Reconstruction-based methods, such as principal component analysis (PCA) and autoencoders,
project the input data to a lower-dimensional manifold before transforming it back to the original
feature space. The distances between the input and reconstructed data is used as anomaly scores
of the data points. More recently, Zhou and Paffenroth (2017) combined robust PCA with an
autoencoder to decompose the data into a mixture of normal and anomaly parts. Zong et al. (2018)
jointly learned a low dimensional embedding and density of the data, using the density of each point
as its anomaly score while Ruff et al. (2018) extended the traditional one-class SVM approach to a
deep learning setting. Huang et al. (2019) uses self-supervised learning to perform semi-supervised
anomaly detection for images. Wang et al. (2019b) applied end-to-end self-supervised learning
to unsupervised AD. However, their approach is only applicable to image data as it requires
augmentation operations such as rotation and patch reshuffling.
    Current deep AD methods will not prevent the network from incorporating anomalies into their
learned representation. One way to address the issue is by assigning a weight to each data point.
For example, in self-paced learning Kumar et al. (2010), the algorithm assigns higher weights to
easier-to-classify examples and lower weights to harder ones. This strategy was also adopted by
other supervised methods for learning from noisy labeled data, including mentornet Jiang et al.

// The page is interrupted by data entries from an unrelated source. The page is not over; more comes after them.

-- ==== Sys2Proof/Laws/Kept.lean ====
section
/-!
SUPPORT. What every operation of the machine keeps: the queue of waiting commands, and the canonical form of the memories.
-/
namespace Sys2Proof.Machine

/-- The queue is `p`, and the memories are in their canonical form. -/
def Kept (p : List Instr) (s : State) : Prop :=
  s.pending = p ∧ Memory.wf s.localMem = true ∧ Memory.wf s.tunMem = true ∧ Memory.wf s.scratch = true

variable {p : List Instr} {s t : State}

/-- A state that shares the queue and the memories. -/
theorem Kept.of_eq (h1 : t.pending = s.pending) (h2 : t.localMem = s.localMem) (h3 : t.tunMem = s.tunMem)
    (h4 : t.scratch = s.scratch) (h : Kept p s) : Kept p t := by
  unfold Kept at *; rw [h1, h2, h3, h4]; exact h

theorem kept_foldl {β : Type} {g : State → β → State} (hg : ∀ s x, Kept p s → Kept p (g s x)) (l : List β) :
    ∀ {s}, Kept p s → Kept p (l.foldl g s) := by
  induction l with
  | nil => intro s h; exact h
  | cons x l ih => intro s h; exact ih (hg _ _ h)

theorem kept_foldl_snd {β γ : Type} {g : γ × State → β → γ × State} (hg : ∀ a x, Kept p a.2 → Kept p (g a x).2) (l : List β) :
    ∀ {a}, Kept p a.2 → Kept p (l.foldl g a).2 := by
  induction l with
  | nil => intro s h; exact h
  | cons x l ih => intro s h; exact ih (hg _ _ h)

theorem kept_hostMem (h : Kept p s) : Memory.wf (hostMem s) = true := by
  unfold hostMem; split; exacts [h.2.2.1, h.2.1]

theorem kept_setHostMem {m : List Host.Cell} (hm : Memory.wf m = true) (h : Kept p s) : Kept p (setHostMem m s) := by
  unfold setHostMem; split
  exacts [⟨h.1, h.2.1, hm, h.2.2.2⟩, ⟨h.1, hm, h.2.2⟩]

theorem kept_hostWrites (l : List HostStore) (h : Kept p s) :
    Kept p { s with localMem := l.foldl (fun m x => memWrite m x.addr.toNat x.bytes) s.localMem } :=
  ⟨h.1, memWrites_wf (fun x : HostStore => (x.addr.toNat, x.bytes)) l _ h.2.1, h.2.2⟩

/-- A state written out by its fields keeps what it lists. -/
theorem kept_mk {a b c d e f g h i j k l m n o q lm tm r t u v w x y z a1 b1 c1 d1 e1 f1 sc} :
    Kept p (State.mk a b c d e f g h i j k l m n o q lm tm r t u v w x y z a1 b1 c1 d1 e1 f1 sc) ↔
      a = p ∧ Memory.wf lm = true ∧ Memory.wf tm = true ∧ Memory.wf sc = true := Iff.rfl

theorem kept_localMem {a : Nat} {bs : List Byte} (h : Kept p s) : Kept p { s with localMem := memWrite s.localMem a bs } :=
  ⟨h.1, memWrite_wf _ _ _ h.2.1, h.2.2⟩

theorem kept_tunMem {a : Nat} {bs : List Byte} (h : Kept p s) : Kept p { s with tunMem := memWrite s.tunMem a bs } :=
  ⟨h.1, h.2.1, memWrite_wf _ _ _ h.2.2.1, h.2.2.2⟩

theorem kept_tunMem_nil (h : Kept p s) : Kept p { s with tunMem := [] } := ⟨h.1, h.2.1, rfl, h.2.2.2⟩

theorem kept_scratch {a : Nat} {bs : List Byte} (h : Kept p s) : Kept p { s with scratch := memWrite s.scratch a bs } :=
  ⟨h.1, h.2.1, h.2.2.1, memWrite_wf _ _ _ h.2.2.2⟩

/-- An outcome that is a next state, which keeps the queue and the canonical form. -/
def KeptOut (p : List Instr) (o : Host.Outcome State Fault Refusal) : Prop := ∃ t, o = .next t ∧ Kept p t

theorem keptOut_next (h : Kept p s) : KeptOut p (.next s) := ⟨s, rfl, h⟩

/-- Every state an operation that may refuse answers. -/
def KeptOpt (p : List Instr) (o : Option State) : Prop := ∀ t, o = some t → Kept p t

theorem keptOpt_none : KeptOpt p none := fun _ h => nomatch h

theorem keptOpt_elim {o : Option State} (h : KeptOpt p o) (e : o = some t) : Kept p t := h t e

theorem keptOpt_map {α : Type} {f : α → State} {o : Option α} (h : ∀ a, Kept p (f a)) : KeptOpt p (o.map f) := by
  cases o with
  | none => exact keptOpt_none
  | some a => intro t e; exact Option.some.inj e ▸ h a

theorem keptOpt_bind {α : Type} {f : α → Option State} {o : Option α} (h : ∀ a, KeptOpt p (f a)) : KeptOpt p (o.bind f) := by
  cases o with
  | none => exact keptOpt_none
  | some a => exact h a

theorem keptOpt_getD {o : Option State} (h : KeptOpt p o) (hs : Kept p s) : Kept p (o.getD s) := by
  cases o with
  | none => exact hs
  | some a => exact h a rfl

theorem keptOpt_some (h : Kept p s) : KeptOpt p (some s) := fun _ e => Option.some.inj e ▸ h

end Sys2Proof.Machine
end

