-- ==== Sys2Proof/Laws/KeptMatrix.lean ====
section
/-!
SUPPORT. The operations of Machine/Matrix.lean keep the queue and the canonical form of the memories.
-/
namespace Sys2Proof.Machine

theorem kept_recordErr (kind master : Nat) (write : Bool) (addr : Nat) (s : State) {pq : List Instr}
    (hk : Kept pq s) : Kept pq (recordErr kind master write addr s) := by
  unfold recordErr
  repeat' first
    | with_reducible assumption
    | with_reducible apply kept_regSet

theorem kept_matrixError (r : Resp) (master : Nat) (write : Bool) (addr : Nat) (s : State) {pq : List Instr}
    (hk : Kept pq s) : Kept pq (matrixError r master write addr s) := by
  unfold matrixError
  repeat' first
    | with_reducible assumption
    | with_reducible apply kept_recordErr
    | with_reducible apply kept_raise
    | with_reducible apply kept_sticky
    | with_reducible apply kept_bump
    | split

theorem kept_applyTopology (s : State) {pq : List Instr}
    (hk : Kept pq s) : Kept pq (applyTopology s) := by
  unfold applyTopology
  repeat' first
    | with_reducible assumption
    | with_reducible apply kept_regSet

theorem kept_setCrcValue (u v : Nat) (s : State) {pq : List Instr}
    (hk : Kept pq s) : Kept pq (setCrcValue u v s) := by
  unfold setCrcValue
  repeat' first
    | with_reducible assumption
    | with_reducible apply kept_regSet

theorem kept_crcStart (u : Nat) (s : State) {pq : List Instr}
    (hk : Kept pq s) : Kept pq (crcStart u s) := by
  unfold crcStart
  repeat' first
    | with_reducible assumption
    | with_reducible apply kept_setCrcValue
    | with_reducible apply kept_regSet

theorem kept_crcFeedUnit (u : Nat) (bytes : List Byte) (s : State) {pq : List Instr}
    (hk : Kept pq s) : Kept pq (crcFeedUnit u bytes s) := by
  unfold crcFeedUnit
  repeat' first
    | with_reducible assumption
    | with_reducible apply kept_setCrcValue
    | with_reducible apply kept_bump

theorem kept_crcLeft (u : Nat) (r : Word) (n : Nat) (s : State) {pq : List Instr}
    (hk : Kept pq s) : Kept pq (crcLeft u r n s) := by
  simp only [crcLeft, List.foldr_cons, List.foldr_nil]
  repeat' first
    | with_reducible assumption
    | with_reducible apply kept_regSet

theorem kept_crcWrite (off : Nat) (value : Word) (s : State) {pq : List Instr}
    (hk : Kept pq s) : KeptOpt pq (crcWrite off value s) := by
  unfold crcWrite
  repeat' first
    | with_reducible assumption
    | with_reducible apply kept_crcFeedUnit
    | with_reducible apply kept_crcStart
    | with_reducible exact keptOpt_none
    | with_reducible apply keptOpt_some
    | split
    | dsimp only [id]

end Sys2Proof.Machine
end

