-- ==== Sys2Proof/Laws/KeptTunnel.lean ====
section
/-!
SUPPORT. The operations of Machine/Tunnel.lean keep the queue and the canonical form of the memories.
-/
namespace Sys2Proof.Machine

theorem kept_tunMod (f : Tunnel → Tunnel) (s : State) {pq : List Instr}
    (hk : Kept pq s) : Kept pq (tunMod f s) := by
  unfold tunMod
  repeat' first
    | with_reducible assumption
    | (simp only [kept_mk]; change Kept pq _)

theorem kept_answerClaim (o : Owner) (result : Nat) (s : State) {pq : List Instr}
    (hk : Kept pq s) : Kept pq (answerClaim o result s) := by
  unfold answerClaim
  repeat' first
    | with_reducible assumption
    | with_reducible apply kept_sendRouted

theorem kept_acceptClaim (o : Owner) (s : State) {pq : List Instr}
    (hk : Kept pq s) : Kept pq (acceptClaim o s) := by
  unfold acceptClaim
  repeat' first
    | with_reducible assumption
    | with_reducible apply kept_answerClaim
    | with_reducible apply kept_hifMod
    | with_reducible apply kept_sendRouted
    | split

theorem kept_handleClaim (o : Owner) (s : State) {pq : List Instr}
    (hk : Kept pq s) : Kept pq (handleClaim o s) := by
  unfold handleClaim
  repeat' first
    | with_reducible assumption
    | with_reducible apply kept_acceptClaim
    | with_reducible apply kept_answerClaim
    | split

theorem kept_execTunClaim (link : Fin 16) (cell : Cell) (s : State) {pq : List Instr}
    (hk : Kept pq s) : KeptOut pq (execTunClaim link cell s) := by
  unfold execTunClaim
  repeat' first
    | with_reducible assumption
    | with_reducible apply kept_handleClaim
    | with_reducible apply kept_pathCellDrop
    | with_reducible apply kept_fin
    | with_reducible apply kept_forwardCell
    | split

theorem kept_bindOwner (s : State) {pq : List Instr}
    (hk : Kept pq s) : Kept pq (bindOwner s) := by
  unfold bindOwner
  repeat' first
    | with_reducible assumption
    | with_reducible apply kept_tunMod
    | with_reducible apply kept_hifMod
    | with_reducible apply kept_failResults
    | with_reducible apply kept_useRead
    | with_reducible apply kept_tunMem_nil
    | split

theorem kept_tunFail (u : TunUse) (addr : Nat) (s : State) {pq : List Instr}
    (hk : Kept pq s) : Kept pq (tunFail u addr s) := by
  unfold tunFail
  repeat' first
    | with_reducible assumption
    | with_reducible apply kept_dmaHalt
    | with_reducible apply kept_stopRings
    | split

theorem kept_takeData (fetched : TunUse → Nat → Nat → State → State) (c : Cell) (s : State) {pq : List Instr}
    (h_fetched : ∀ a0 a1 a2 s1, Kept pq s1 → Kept pq (fetched a0 a1 a2 s1)) (hk : Kept pq s) : Kept pq (takeData fetched c s) := by
  unfold takeData
  repeat' first
    | with_reducible assumption
    | with_reducible apply h_fetched
    | with_reducible apply kept_tunFail
    | with_reducible apply kept_tunMod
    | with_reducible apply kept_readDirectory
    | with_reducible apply kept_resultCome
    | with_reducible apply kept_tunMem
    | split
    | dsimp only [id]

theorem kept_resendAll (s : State) {pq : List Instr}
    (hk : Kept pq s) : Kept pq (resendAll s) := by
  unfold resendAll
  repeat' first
    | with_reducible assumption
    | with_reducible apply kept_tunMod
    | with_reducible apply kept_tunSend
    | with_reducible apply kept_sticky
    | with_reducible refine kept_foldl (fun _ _ _ => ?_) _ ?_
    | split

theorem kept_issueHeld (s : State) {pq : List Instr}
    (hk : Kept pq s) : Kept pq (issueHeld s) := by
  unfold issueHeld
  repeat' first
    | with_reducible assumption
    | with_reducible apply kept_tunMod
    | with_reducible apply kept_tunIssue
    | with_reducible refine kept_foldl (fun _ _ _ => ?_) _ ?_

theorem kept_takeAck (c : Cell) (s : State) {pq : List Instr}
    (hk : Kept pq s) : Kept pq (takeAck c s) := by
  unfold takeAck
  repeat' first
    | with_reducible assumption
    | with_reducible apply kept_issueHeld
    | with_reducible apply kept_resendAll
    | with_reducible apply kept_tunFail
    | with_reducible apply kept_tunMod
    | split
    | dsimp only [id]

theorem kept_execTunResend (s : State) {pq : List Instr}
    (hk : Kept pq s) : KeptOut pq (execTunResend s) := by
  unfold execTunResend
  repeat' first
    | with_reducible assumption
    | with_reducible apply kept_resendAll
    | with_reducible apply kept_fin
    | with_reducible apply keptOut_next
    | split

theorem kept_execTunnelLost (s : State) {pq : List Instr}
    (hk : Kept pq s) : KeptOut pq (execTunnelLost s) := by
  unfold execTunnelLost
  repeat' first
    | with_reducible assumption
    | with_reducible apply kept_dmaHalt
    | with_reducible apply kept_stopRings
    | with_reducible apply kept_hifMod
    | with_reducible apply kept_fin
    | with_reducible apply kept_raise
    | with_reducible apply keptOut_next
    | split

theorem kept_tunRegAccess (write : Bool) (off : Nat) (data : List Word) (x0 : Nat) (x1 : State) {pq : List Instr}
    (hk : Kept pq x1) : Kept pq (tunRegAccess write off data x0 x1).2 := by
  induction x0 generalizing x1 off data with
  | zero => unfold tunRegAccess; assumption
  | succ _ ih =>
  unfold tunRegAccess
  repeat' first
    | with_reducible assumption
    | with_reducible apply kept_busWrite
    | with_reducible apply kept_afterRead
    | with_reducible apply ih
    | split

theorem kept_serveReg (c : Cell) (s : State) {pq : List Instr}
    (hk : Kept pq s) : Kept pq (serveReg c s) := by
  unfold serveReg
  repeat' first
    | with_reducible assumption
    | with_reducible apply kept_tunRegAccess
    | with_reducible apply kept_sendRouted
    | split

theorem kept_execTunReg (link : Fin 16) (cell : Cell) (s : State) {pq : List Instr}
    (hk : Kept pq s) : KeptOut pq (execTunReg link cell s) := by
  unfold execTunReg
  repeat' first
    | with_reducible assumption
    | with_reducible apply kept_serveReg
    | with_reducible apply kept_fin
    | with_reducible apply kept_receiveCell
    | with_reducible intro _

theorem kept_setBridge (target : BitVec 12) (b : Bridge) (s : State) {pq : List Instr}
    (hk : Kept pq s) : Kept pq (setBridge target b s) := by
  unfold setBridge
  repeat' first
    | with_reducible assumption
    | with_reducible apply kept_tunMod

theorem kept_dropBridge (target : BitVec 12) (s : State) {pq : List Instr}
    (hk : Kept pq s) : Kept pq (dropBridge target s) := by
  unfold dropBridge
  repeat' first
    | with_reducible assumption
    | with_reducible apply kept_tunMod

theorem kept_sendAck (target : BitVec 12) (b : Bridge) (s : State) {pq : List Instr}
    (hk : Kept pq s) : Kept pq (sendAck target b s) := by
  unfold sendAck
  repeat' first
    | with_reducible assumption
    | with_reducible apply kept_setBridge
    | with_reducible apply kept_sendRouted

theorem kept_runAcks (s : State) {pq : List Instr}
    (hk : Kept pq s) : Kept pq (runAcks s) := by
  unfold runAcks
  repeat' first
    | with_reducible assumption
    | with_reducible apply kept_sendAck
    | with_reducible refine kept_foldl (fun _ _ _ => ?_) _ ?_
    | split

theorem kept_serveReq (c : Cell) (xid gen : Nat) (run : Bridge → State → Bridge × State) (s : State) {pq : List Instr}
    (h_run : ∀ a0 s1, Kept pq s1 → Kept pq (run a0 s1).2) (hk : Kept pq s) : Kept pq (serveReq c xid gen run s) := by
  unfold serveReq
  repeat' first
    | with_reducible assumption
    | with_reducible apply h_run
    | with_reducible apply kept_sendAck
    | with_reducible apply kept_setBridge
    | split

theorem kept_serveWrite (c : Cell) (b : Bridge) (s : State) {pq : List Instr}
    (hk : Kept pq s) : Kept pq (serveWrite c b s).2 := by
  unfold serveWrite
  repeat' first
    | with_reducible assumption
    | with_reducible apply kept_localMem
    | split
    | dsimp only [id]

theorem kept_execTunWrite (link : Fin 16) (cell : Cell) (s : State) {pq : List Instr}
    (hk : Kept pq s) : KeptOut pq (execTunWrite link cell s) := by
  unfold execTunWrite
  repeat' first
    | with_reducible assumption
    | with_reducible apply kept_serveWrite
    | with_reducible apply kept_serveReq
    | with_reducible apply kept_fin
    | with_reducible apply kept_receiveCell
    | with_reducible intro _

theorem kept_serveRead (c : Cell) (b : Bridge) (s : State) {pq : List Instr}
    (hk : Kept pq s) : Kept pq (serveRead c b s).2 := by
  unfold serveRead
  repeat' first
    | with_reducible assumption
    | with_reducible apply kept_sendRouted
    | with_reducible refine kept_foldl (fun _ _ _ => ?_) _ ?_
    | split
    | dsimp only [id]

theorem kept_execTunRead (link : Fin 16) (cell : Cell) (s : State) {pq : List Instr}
    (hk : Kept pq s) : KeptOut pq (execTunRead link cell s) := by
  unfold execTunRead
  repeat' first
    | with_reducible assumption
    | with_reducible apply kept_serveRead
    | with_reducible apply kept_serveReq
    | with_reducible apply kept_fin
    | with_reducible apply kept_receiveCell
    | with_reducible intro _

theorem kept_execTunIrq (link : Fin 16) (cell : Cell) (s : State) {pq : List Instr}
    (hk : Kept pq s) : KeptOut pq (execTunIrq link cell s) := by
  unfold execTunIrq
  repeat' first
    | with_reducible assumption
    | with_reducible apply kept_serveReq
    | with_reducible apply kept_fin
    | with_reducible apply kept_receiveCell
    | with_reducible apply kept_msixRaise
    | with_reducible intro _

theorem kept_withdrawClaim (target : BitVec 12) (s : State) {pq : List Instr}
    (hk : Kept pq s) : Kept pq (withdrawClaim target s) := by
  unfold withdrawClaim
  repeat' first
    | with_reducible assumption
    | with_reducible apply kept_complete
    | split

theorem kept_execTunnelClaim (h : CmdHdr) (a : TunnelClaimArgs) (s : State) {pq : List Instr}
    (hk : Kept pq s) : KeptOut pq (execTunnelClaim h a s) := by
  unfold execTunnelClaim
  repeat' first
    | with_reducible assumption
    | with_reducible apply kept_withdrawClaim
    | with_reducible apply kept_setBridge
    | with_reducible apply kept_fin
    | with_reducible apply kept_untimedCmd
    | with_reducible apply kept_complete
    | with_reducible apply kept_sendRouted
    | with_reducible intro _
    | split

theorem kept_claimAcked (c : Cell) (s : State) {pq : List Instr}
    (hk : Kept pq s) : Kept pq (claimAcked c s) := by
  unfold claimAcked
  repeat' first
    | with_reducible assumption
    | with_reducible apply kept_setBridge
    | with_reducible apply kept_complete
    | split

theorem kept_execTunClaimAck (link : Fin 16) (cell : Cell) (s : State) {pq : List Instr}
    (hk : Kept pq s) : KeptOut pq (execTunClaimAck link cell s) := by
  unfold execTunClaimAck
  repeat' first
    | with_reducible assumption
    | with_reducible apply kept_claimAcked
    | with_reducible apply kept_fin
    | with_reducible apply kept_receiveCell
    | with_reducible intro _

theorem kept_execTunnelClaimTimeout (target : BitVec 12) (s : State) {pq : List Instr}
    (hk : Kept pq s) : KeptOut pq (execTunnelClaimTimeout target s) := by
  unfold execTunnelClaimTimeout
  repeat' first
    | with_reducible assumption
    | with_reducible apply kept_dropBridge
    | with_reducible apply kept_fin
    | with_reducible apply kept_complete
    | with_reducible apply keptOut_next
    | split

theorem kept_execTunYield (link : Fin 16) (cell : Cell) (s : State) {pq : List Instr}
    (hk : Kept pq s) : KeptOut pq (execTunYield link cell s) := by
  unfold execTunYield
  repeat' first
    | with_reducible assumption
    | with_reducible apply kept_withdrawClaim
    | with_reducible apply kept_dropBridge
    | with_reducible apply kept_fin
    | with_reducible apply kept_receiveCell
    | with_reducible apply kept_report
    | with_reducible intro _
    | split

theorem kept_execTunnelDrop (h : CmdHdr) (target : BitVec 12) (s : State) {pq : List Instr}
    (hk : Kept pq s) : KeptOut pq (execTunnelDrop h target s) := by
  unfold execTunnelDrop
  repeat' first
    | with_reducible assumption
    | with_reducible apply kept_withdrawClaim
    | with_reducible apply kept_dropBridge
    | with_reducible apply kept_fin
    | with_reducible apply kept_untimedCmd
    | with_reducible apply kept_complete
    | with_reducible intro _
    | split

theorem kept_execTunnelReg (h : CmdHdr) (a : TunnelRegArgs) (s : State) {pq : List Instr}
    (hk : Kept pq s) : KeptOut pq (execTunnelReg h a s) := by
  unfold execTunnelReg
  repeat' first
    | with_reducible assumption
    | with_reducible apply kept_tunMod
    | with_reducible apply kept_fin
    | with_reducible apply kept_untimedCmd
    | with_reducible apply kept_complete
    | with_reducible apply kept_sendRouted
    | with_reducible intro _
    | split

theorem kept_dropRegWait (w : TunRegWait) (s : State) {pq : List Instr}
    (hk : Kept pq s) : Kept pq (dropRegWait w s) := by
  unfold dropRegWait
  repeat' first
    | with_reducible assumption
    | with_reducible apply kept_tunMod

theorem kept_regAnswered (c : Cell) (s : State) {pq : List Instr}
    (hk : Kept pq s) : Kept pq (regAnswered c s) := by
  unfold regAnswered
  repeat' first
    | with_reducible assumption
    | with_reducible apply kept_dropRegWait
    | with_reducible apply kept_resultThen
    | with_reducible apply kept_complete
    | split
    | dsimp only [id]

theorem kept_execTunRegResp (link : Fin 16) (cell : Cell) (s : State) {pq : List Instr}
    (hk : Kept pq s) : KeptOut pq (execTunRegResp link cell s) := by
  unfold execTunRegResp
  repeat' first
    | with_reducible assumption
    | with_reducible apply kept_regAnswered
    | with_reducible apply kept_fin
    | with_reducible apply kept_receiveCell
    | with_reducible intro _

theorem kept_execTunnelRegTimeout (target : BitVec 12) (rseq : Byte) (s : State) {pq : List Instr}
    (hk : Kept pq s) : KeptOut pq (execTunnelRegTimeout target rseq s) := by
  unfold execTunnelRegTimeout
  repeat' first
    | with_reducible assumption
    | with_reducible apply kept_dropRegWait
    | with_reducible apply kept_fin
    | with_reducible apply kept_complete
    | with_reducible apply keptOut_next
    | split

theorem kept_execRemoteWakeWrite (value : Word) (s : State) {pq : List Instr}
    (hk : Kept pq s) : KeptOut pq (execRemoteWakeWrite value s) := by
  unfold execRemoteWakeWrite
  repeat' first
    | with_reducible assumption
    | with_reducible apply kept_fin
    | with_reducible apply kept_sendRouted
    | with_reducible apply keptOut_next
    | split
    | dsimp only [id]

end Sys2Proof.Machine
end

(2017) and co-teaching Han et al. (2018). Extending the weight learning methods to unsupervised
AD is a key novelty of our work. Theoretical studies on the benefits of choosing samples with
smaller loss to drive the optimization algorithm can be found in Shen and Sanghavi (2018); Shah
et al. (2020).
                                                 11


2.3     Methodology
This section introduces the RCA framework and analyzes its theoretical properties. Let X ∈ R𝑛×𝑑
denote the input data, where 𝑛 is the number of observations and 𝑑 is the number of features. Our
goal is to classify each 𝑥𝑖 ∈ X as an anomaly or a normal observation. Let O ⊂ X be the set of true
anomalies in the data and 𝜖 = |O|/𝑛 be the anomaly ratio, which is determined based on the amount
of suspected anomalies in the data or the proportion the user is willing to inspect and verify.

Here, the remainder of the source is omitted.